I have always rather enjoyed stories that feature talking animals, I’m not sure why. Maybe it’s because I grew up reading CS Lewis and Brian Jacques and the moral dilemmas, fears, and triumphs of Mr. Tumnus, Reepicheep, Bella of Brockhall, and Martin the Warrior aligned so closely to my own. Though I may not have been out tramping through the woods looking for foes to defeat or sheltering little lost humans, I did struggle with understanding my place in a world much bigger than me. I wanted to be brave enough to stand up for the things I knew were right, and these talking animals showed me that integrity and bravery were their own rewards. Reading these books up in my bunk bed late at night, or out on the front steps in the summer sun, are some of my favorite reading memories!
Imagine my delight when I picked up The Far Corners, by my friend Elaine Gartner and discovered that her plucky, young protagonist is a ginger-furred talking squirrel! I felt an immediate connection with Willoughby Elmsford (as a fellow redhead this was to be expected) and was hooked on this story from the moment he heard the words that would forever change Elderbrook Forest:
I want to know when the night becomes the day.
With this simple sentence, Gartner sets the stage for an adventure that will redefine not only Willoughby’s friends and his woods, but ultimately the entire world as he knows it.
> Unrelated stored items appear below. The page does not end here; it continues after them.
-- ==== Sys2Proof/Tests/Slice0.lean ====
section
/-! SUPPORT. Tests: ill-formed commands refused by the checks of WellFormed, single steps whose expected values are the
manual's worked sequences, and, for each statement that has hypotheses, a state and operands that meet them, each clause
at a boundary value of its range. -/

namespace Sys2Proof.Tests

open Sys2Proof Sys2Proof.Machine

set_option Elab.async false

/-! ### Ill-formed commands -/

theorem test_record_of_seven_bytes_refused :
    (Instr.layoutRecordRead (.record [1, 0, 40, 2, 10, 0, 0])).wellFormed = false := by decide
theorem test_receipt_of_no_byte_refused : (Instr.receiveFrame []).wellFormed = false := by decide
theorem test_receipt_of_256_bytes_refused :
    (Instr.receiveFrame (List.replicate 256 0)).wellFormed = false := by decide +kernel
theorem test_answer_from_address_79_refused :
    (Instr.frameEnd 0 [{ window := some 63, address := 79, checkHolds := true }]).wellFormed = false := by decide
theorem test_answer_in_window_64_refused :
    (Instr.frameEnd 0 [{ window := some 64, address := 64, checkHolds := true }]).wellFormed = false := by decide
theorem test_message_from_address_16_refused :
    (Instr.terminalAnswer 0 { address := 16, checkHolds := true, ack := true, request := none }).wellFormed = false := by
  decide
/-- A dealer request's command is an answer that carries a request of that kind. -/
theorem test_page_without_its_request_refused :
    (Instr.page 3 { address := 15, checkHolds := true, ack := true, request := none }).wellFormed = false := by decide
theorem test_sync_is_not_a_missing_sync : (Instr.secondSyncMissing 0x16).wellFormed = false := by decide
theorem test_boundary_answer_accepted :
    (Instr.frameEnd 7 [{ window := some 63, address := 78, checkHolds := true }]).wellFormed = true := by decide

/-! ### Small states -/

/-- The state a command leaves. -/
def after (x : Host.Outcome State Fault Refusal) : State :=
  match x with
  | .next s => s
  | .fault _ => State.reset
  | .refused _ => State.reset

/-- A request frame of a kind, tag 7. -/
def req (k : HostKind) (body : List Byte) : LinkFrame := { kind := k.code, tag := 7, body := body }

/-- A state with one request at the head of its queue, ready to be served. -/
def readied (s : State) (k : HostKind) (body : List Byte) : State :=
  { s with
    resetAsserted := false
    loader := { s.loader with result := .loaded }
    link := { Link.cold with requests := [req k body] } }

theorem readied_ready (s : State) (k : HostKind) (body : List Byte) : (readied s k body).ready k (req k body) [] :=
  ⟨rfl, fun h => LoadResult.noConfusion h, rfl, by simp [readied, Link.cold, Config.replyPlaces], rfl, rfl⟩

/-- XRB as 1.11.1 lists it, with LAST and CHANGE cells at 4/12 and 4/13. -/
def xrb : Entry :=
  { Entry.cold with
    status := .listed, symbol := ['X', 'R', 'B'], denom := 8, lot := 100, prevClose := some 2872
    firstPending := true, watchers := 1, cells := [268, 269] }

/-- An OPEN session with XRB listed at index 12, a halted instrument at index 1,023, a stale one at index 13. -/
def floor : State :=
  (((((({ State.reset with
        session := { Session.cold with state := .opened }
        directory := [(['X', 'R', 'B'], 12)] } : State).setEntry 12 xrb).setEntry 1023
          { xrb with status := .halted, symbol := ['K', 'L', 'M'], cells := [], watchers := 0 }).setEntry 13
            { xrb with symbol := ['Q', 'Z', 'T'], cells := [], watchers := 0, dayStamp := 255, last := some 2904 }).setCell
              268 { Cell.cold with binding := some 12, field := .last, width := 6 }).setCell
              269 { Cell.cold with binding := some 12, field := .change, width := 4 })

/-- Terminal 3/15 ACTIVE, its watch list holding XRB. -/
def desk : Terminal := { Terminal.cold with state := .active, watchList := [12] }

/-- A dealer request of a kind, for XRB. -/
def ask (k : DealerKind) : DealerRequest :=
  { kind := some k, page := some 1, symbol := some ['X', 'R', 'B'], position := some 23, slot := some 3
    above := some { enabled := true, value := 2905 }, below := some { enabled := false, value := 0 }
    minSize := some { enabled := true, value := 9999999 } }

/-- Terminal line 3 in some state, with terminal 3/15 as given. -/
def lined (t : Terminal) (l : TermLine) : State := (floor.setTerm 63 t).setTLine 3 l

/-- A slot for address 15. -/
def slot15 (tx : Transmission) : TermSlot := { address := 15, tx := tx, limit := 50, ignored := false }

/-- Terminal line 3 with a slot for address 15 in progress. -/
def slotted (t : Terminal) (tx : Transmission) : State := lined t { TermLine.cold with slot := some (slot15 tx) }

/-- A message from address 15 that passes its check. -/
def said (ack : Bool) (q : Option DealerRequest) : TerminalMessage :=
  { address := 15, checkHolds := true, ack := ack, request := q }

theorem slotted_answersSlot (t : Terminal) (tx : Transmission) (ack : Bool) (q : Option DealerRequest) :
    (slotted t tx).answersSlot 3 (slot15 tx) (said ack q) := ⟨rfl, rfl, rfl, by show 15 < 16; decide, rfl, rfl⟩

theorem slotted_handsOver (t : Terminal) (tx : Transmission) (ack : Bool) (q : DealerRequest) (hr : t.readySent = true) : (slotted t tx).handsOver 3 (slot15 tx) (said ack (some q)) q :=
  ⟨slotted_answersSlot t tx ack _, rfl, by simpa [slotted, lined, slot15, termNo] using hr⟩

/-- A window that restricts every kind for every index. -/
def wide : Window := { Window.cold with enabled := true, k := 10, kinds := 7 }

/-- The facts of a later XRB print. -/
def xrbPrint (price size : Nat) : PrintBody :=
  .trade { symbol := ['X', 'R', 'B'], index := 12, price := price, size := size, lot := 100, denom := 8, first := false }

/-! ### Single steps with the manual's values -/

/-- 11.1, R192: a TRADE of 500 shares of index 12 at 2,904, written out byte by byte: length 8, kind 0x22, tag 5, sum
0x0193. -/
theorem test_wire_of_a_trade :
    LinkFrame.wire { kind := 0x22, tag := 5, body := [0, 12, 0, 11, 0x58, 0, 1, 0xF4] } =
      [0x16, 0x16, 8, 0x22, 5, 0, 12, 0, 11, 0x58, 0, 1, 0xF4, 1, 0x93] := by decide +kernel

/-- 1.11.1: the LAST cell of 45 3/8 in six positions. -/
theorem test_board_price_1_11_1 :
    (boardPrice 6 2904).chars = [.plain ' ', .plain ' ', .plain ' ', .plain '4', .plain '5', .glyph 6] := by
  decide +kernel

/-- 1.11.1: the CHANGE cell of +1/2 in four positions. -/
theorem test_board_change_1_11_1 :
    (boardChange 4 (some 32)).chars = [.plain '+', .plain ' ', .plain ' ', .glyph 8] := by decide +kernel

/-- 1.11.2: 803 snaps to 802 on the grid of D = 32 and is coarsened to 12 1/2 in five positions. -/
theorem test_coarse_price_1_11_2 :
    checkPrice 32 803 = some (802, true) ∧
      boardPrice 5 802 = { chars := [.plain ' ', .plain ' ', .plain '1', .plain '2', .glyph 8], coarsened := 1,
                           overflow := 0 } := by decide +kernel

/-- TABLE 1-4: 48,200 in three positions, 1,234,567 in four, 99,999,999 in five and in four. -/
theorem test_volume_table_1_4 :
    (boardVolume 3 48200).chars = boardChars ['4', '8', 'K'] ∧
      (boardVolume 4 1234567).chars = boardChars ['1', '.', '2', 'M'] ∧
      (boardVolume 5 99999999).chars = boardChars ['9', '9', '.', '9', 'M'] ∧
      boardVolume 4 99999999 = { chars := boardDashes 4, coarsened := 0, overflow := 1 } := by decide +kernel

/-- 1.11.3: the second XRB print of a trimmed ribbon: 2,000 shares, the same instrument before it. -/
theorem test_trim_print_1_11_3 :
    printText .trim 10 (some 12) false (xrbPrint 2920 2000) = ['2', '0', '@', '4', '5', ' ', '5', '/', '8', ' '] := by
  decide +kernel

/-- 1.11.3: KLM's 15 shares of lot size 10 lose their volume part; 16 characters in full. -/
theorem test_trim_print_klm_1_11_3 :
    let p : PrintBody := .trade { symbol := ['K', 'L', 'M'], index := 300, price := 464, size := 15, lot := 10,
                                  denom := 8, first := false }
    printText .trim 10 (some 12) false p = ['K', 'L', 'M', ' ', '7', ' ', '1', '/', '4', ' ', ' '] ∧
      fullLength p = 16 := by decide +kernel

/-- 1.11.1: the DIGITS print with the anchor bit set. -/
theorem test_digits_print_1_11_1 :
    printText .digits 10 none true (xrbPrint 2904 500) = ['X', 'R', 'B', ' ', '5', ' ', '3', '/', '8', ' ', ' '] := by
  decide +kernel

/-- R25: the order runs ABC, ABC.A, ABCD, and XR, XR.B, XRB, whatever the order of listing. -/
theorem test_directory_order_R25 :
    ((["XRB", "ABCD", "XR", "ABC", "XR.B", "ABC.A"].map String.toList).foldl (fun d s => insertSymbol s 0 d) []).map
      (fun p => String.ofList p.1) = ["ABC", "ABC.A", "ABCD", "XR", "XR.B", "XRB"] := by decide +kernel

/-- R20: a HALTED row with an absent bid and an ask of 45 3/8, at its 63 positions. -/
theorem test_row_R20 :
    let e : Entry := { xrb with status := .halted, last := some 2904, ask := some { price := 2904, size := 1 }
                                tick := .up, dayVolume := 500 }
    String.ofList (rowText e) = "XRB           HALT        +1/2                45 3/8      500 +" ∧
      (rowText e).length = 63 := by decide +kernel

/-- 1.11.6: measured lag across midnight. -/
theorem test_measured_lag_1_11_6 : measuredLag 20 86390 = 30 ∧ measuredLag 110 86390 = 120 := by decide

/-- TRADE, 1.11.1: 500 shares at 45 3/8: last, tick, counters, and the print on ribbon A of 15 characters. -/
theorem test_trade_1_11_1 :
    let s := after (exec .trade (readied floor .trade [0, 12, 0, 11, 0x58, 0, 1, 0xF4]))
    (s.entry 12).last = some 2904 ∧ (s.entry 12).tick = .up ∧ (s.entry 12).dayVolume = 500 ∧
      s.counter .inOffgrid = 0 ∧ s.counter .inTrades = 1 ∧
      s.ribbonA.queue.map PrintRecord.fullLength = [15] := by decide +kernel

/-- TRADE, R198: the reply to a refused TRADE of a halted instrument, HALTED being reason 7. -/
theorem test_trade_of_halted_refused :
    (after (exec .trade (readied floor .trade [3, 0xFF, 0, 11, 0x58, 0, 1, 0xF4]))).link.replies =
      [{ kind := 0xA1, tag := 7, body := [0x22, 7] }] := by decide +kernel

/-- SECOND_PULSE, 3.6.4: 28 February of year 88 becomes 29 February, weekday 4 becomes 5. -/
theorem test_tick_3_6_4_leap :
    let c := (after (exec .secondPulse { State.reset with
      clock := { Clock.cold with second := 86399, weekday := 4, day := 28, month := 2, year := 88 } })).clock
    (c.second, c.weekday, c.day, c.month, c.year) = (0, 5, 29, 2, 88) := by decide +kernel

/-- INTERNAL_SECOND, 3.6.4: 31 December of year 99 becomes 1 January of year 0. -/
theorem test_tick_3_6_4_year :
    let c := (after (exec .internalSecond { State.reset with
      clock := { Clock.cold with second := 86399, weekday := 5, day := 31, month := 12, year := 99 } })).clock
    (c.second, c.weekday, c.day, c.month, c.year) = (0, 6, 1, 1, 0) := by decide +kernel

/-- REFERENCE_WATCH_EXPIRY, R48: three ticks, and the indication LOST. -/
theorem test_watch_expiry_takes_three_ticks :
    let c := (after (exec .referenceWatchExpiry { State.reset with
      clock := { Clock.cold with second := 100, present := true, watchExpired := false } })).clock
    (c.second, c.present, c.watchExpired) = (103, false, true) := by decide +kernel

/-- LAYOUT_RECORD_READ, 11.8.2, record 1: cell 0/0 of width 7 shows SYMBOL of index 12. -/
theorem test_layout_record_1_11_8_2 :
    let s := after (exec (.layoutRecordRead (.record [2, 0, 0, 7, 0, 0, 0x0C, 0x15]))
      { State.reset with loader := { Loader.cold with pos := 1, lineCount := 1, lines := [0] } })
    (s.cell 0).binding = some 12 ∧ (s.cell 0).width = 7 ∧ (s.cell 0).field = .symbol ∧ (s.entry 12).cells = [0] ∧
      s.loader.pos = 2 ∧ s.loader.slotCount = 1 := by decide +kernel

/-- LAYOUT_RECORD_READ, 11.8.2, record 4: W 11 ends the load BAD, CONTENT, record 4, and line 0 becomes LIT. -/
theorem test_layout_record_4_11_8_2 :
    let s := after (exec (.layoutRecordRead (.record [2, 1, 5, 0x0B, 2, 1, 0x2C, 0x42]))
      { State.reset with loader := { Loader.cold with pos := 4, lineCount := 2, slotCount := 2, lines := [0, 1] } })
    (s.loader.result, s.loader.cause, s.loader.failing) = (.bad, some .content, some 4) ∧
      (s.line 0).state = .lit ∧ (s.line 2).state = .off ∧ s.link.notices = [.layout] := by decide +kernel
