-- ==== Sys2Proof/Machine/Operands.lean ====
section
/-! DEFINITION. Every operand form: named registers, register pairs, immediates (30_encoding.md R104 to R108), the index
value (40_group0_prefixes.md R136), shifts, extensions, divisions and the narrow write-back. -/

namespace Sys2Proof

/-- The link register, field value 0xD (R22). -/
def Reg.lr : Reg := 0xD#4

/-- The frame pointer, field value 0xE (R22). -/
def Reg.fp : Reg := 0xE#4

/-- The stack pointer, field value 0xF (R22). -/
def Reg.sp : Reg := 0xF#4

/-- The even register of the pair a field names: bit 0 of the field is ignored (R24, R278). -/
def Reg.pairHigh (a : Reg) : Reg := a &&& 0xE#4

/-- The odd register of the pair a field names (R24). -/
def Reg.pairLow (a : Reg) : Reg := a.pairHigh + 1#4

end Sys2Proof

namespace Sys2Proof.Machine

/-- The 64-bit value of a register pair, `concat{r[n], r[n+1]}`: the even register holds bits [63:32] (R24). -/
def State.pair (s : State) (a : Reg) : BitVec 64 := s.reg a.pairHigh ++ s.reg a.pairLow

/-- Write a 64-bit value to a register pair, the high word to the even register (R24). -/
def State.setPair (s : State) (a : Reg) (v : BitVec 64) : State :=
  (s.setReg a.pairHigh (v.extractLsb' 32 32)).setReg a.pairLow (v.extractLsb' 0 32)

/-- `IMM` of the formats with a 5-bit field (R104, R105, R106): with `lpre`, `lpre.data` above the field; with `pre`, the
17-bit value sign-extended; with neither, the field sign-extended for `#simm` and zero-extended for `#imm`. -/
def State.imm5 (s : State) (signed : Bool) (i : BitVec 5) : Word :=
  if s.lpreHave then s.lpreData ++ i
  else if s.preHave then (s.preData ++ i).signExtend 32
  else if signed then i.signExtend 32
  else i.setWidth 32

/-- `IMM` of a branch (R104, R107, R108): with `lpre`, the low 23 bits of `lpre.data` above the field; with `pre`, the
21-bit value sign-extended; with neither, the field sign-extended. -/
def State.imm9 (s : State) (i : BitVec 9) : Word :=
  if s.lpreHave then s.lpreData.setWidth 23 ++ i
  else if s.preHave then (s.preData ++ i).signExtend 32
  else i.signExtend 32

/-- `IDX`: `index_reg` while an `index` is in effect, else 0 (R43, R136). -/
def State.idx (s : State) : Word := if s.indexHave then s.indexReg else 0#32

/-- `Shift(op, v, n)` of R181 for the three 32-bit shifts; an amount of 32 or more gives the free value. -/
def shiftLeft (v n : Word) : Word :=
  if n.toNat < 32 then v <<< n.toNat else Config.shiftOor .lsl v n

/-- `Shift(lsr, v, n)` (R181): zeros enter at bit 31. -/
def shiftRight (v n : Word) : Word :=
  if n.toNat < 32 then v >>> n.toNat else Config.shiftOor .lsr v n

/-- `Shift(asr, v, n)` (R181): copies of bit 31 enter at the top. -/
def shiftRightSigned (v n : Word) : Word :=
  if n.toNat < 32 then v.sshiftRight n.toNat else Config.shiftOor .asr v n

/-- The result of `lsrb`/`lsrh` at width `w` (R313, R314): the low `w` bits of `v` shifted, or the free value's low
`w` bits for an amount of `w` or more. -/
def narrowShiftRight (w : Nat) (op : ShiftOp) (v n : Word) : BitVec w :=
  if n.toNat < w then v.setWidth w >>> n.toNat else (Config.shiftOor op v n).setWidth w

/-- The result of `asrb`/`asrh` at width `w` (R315, R316): the sign bit is bit `w - 1` of `v`. -/
def narrowShiftRightSigned (w : Nat) (op : ShiftOp) (v n : Word) : BitVec w :=
  if n.toNat < w then (v.setWidth w).sshiftRight n.toNat else (Config.shiftOor op v n).setWidth w

/-- `NarrowWrite_W(old, res, ext)` (R313): the whole register extended from the result, or only its low bits. -/
def narrowWrite {w : Nat} (how : NarrowWriteback) (signed : Bool) (old : Word) (res : BitVec w) : Word :=
  match how with
  | .extend => if signed then res.signExtend 32 else res.setWidth 32
  | .merge => (old &&& ~~~((BitVec.allOnes w).setWidth 32)) ||| res.setWidth 32

/-- `ze` (R163): bits `imm` to 31 cleared; a position out of 0..31 gives the free value. -/
def zeroExtendFrom (v imm : Word) : Word :=
  if imm.toNat < 32 then (v.setWidth imm.toNat).setWidth 32 else Config.extOor .ze v imm

/-- `se` (R164): the field `v[imm:0]` sign-extended; a position out of 0..31 gives the free value. -/
def signExtendFrom (v imm : Word) : Word :=
  if imm.toNat < 32 then (v.setWidth (imm.toNat + 1)).signExtend 32 else Config.extOor .se v imm

/-- Unsigned division at width `w` (R272, R278); a zero divisor gives the free value. -/
def divUnsigned {w : Nat} (x y : BitVec w) : BitVec w :=
  if y = 0#w then Config.divSpecial w .udiv x y else BitVec.ofNat w (x.toNat / y.toNat)

/-- Unsigned modulo at width `w` (R274, R280); a zero divisor gives the free value. -/
def modUnsigned {w : Nat} (x y : BitVec w) : BitVec w :=
  if y = 0#w then Config.divSpecial w .umod x y else BitVec.ofNat w (x.toNat % y.toNat)

/-- The operands whose signed quotient the spec leaves open: a zero divisor, and the most negative dividend with divisor
−1 (R270, R273, R275, R279, R281). -/
def signedDivisionOpen {w : Nat} (x y : BitVec w) : Bool :=
  decide (y = 0#w) || (decide (x = BitVec.intMin w) && decide (y = BitVec.allOnes w))

/-- Signed division at width `w`, rounding toward zero (R270, R273, R279). -/
def divSigned {w : Nat} (x y : BitVec w) : BitVec w :=
  if signedDivisionOpen x y then Config.divSpecial w .sdiv x y else BitVec.ofInt w (x.toInt.tdiv y.toInt)

/-- Signed modulo at width `w`, the remainder with the sign of the dividend (R270, R275, R281). -/
def modSigned {w : Nat} (x y : BitVec w) : BitVec w :=
  if signedDivisionOpen x y then Config.divSpecial w .smod x y else BitVec.ofInt w (x.toInt.tmod y.toInt)

end Sys2Proof.Machine
end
Drawing heavily on myth and legend, the story features quests, gifts bestowed by benevolent spirits, an old wise sage as guide, and the understanding that the natural world is very much a part of us, of our destiny. I found this book magically captivating with the perfect blend of old and new. The conversation of our relationship with nature so often follows the same path but here, we come to understand its importance in an entirely new way.
Mother Earth gave our forest its natural magnificence and splendor, but Father Sky gave people their curious minds and expressive hands and hearts. A great union between what nature could offer and what man could fashion flourished.
I would highly recommend getting yourself a copy of this book as it was made to read aloud. The chapters are nice and short, perfectly manageable for bedtime. The animal characters are captured perfectly – just their names and description of their clothes or voices had me matching them up right away! And the empowerment of the feminine (an important element for me) is also quite clear throughout the book, with the legend being passed from female to female and a neat tip of the hat to Virginia Woolf (see chapter 3). I found the story so wonderful that I read the entire thing in one sitting and I’m sure you’ll do the same!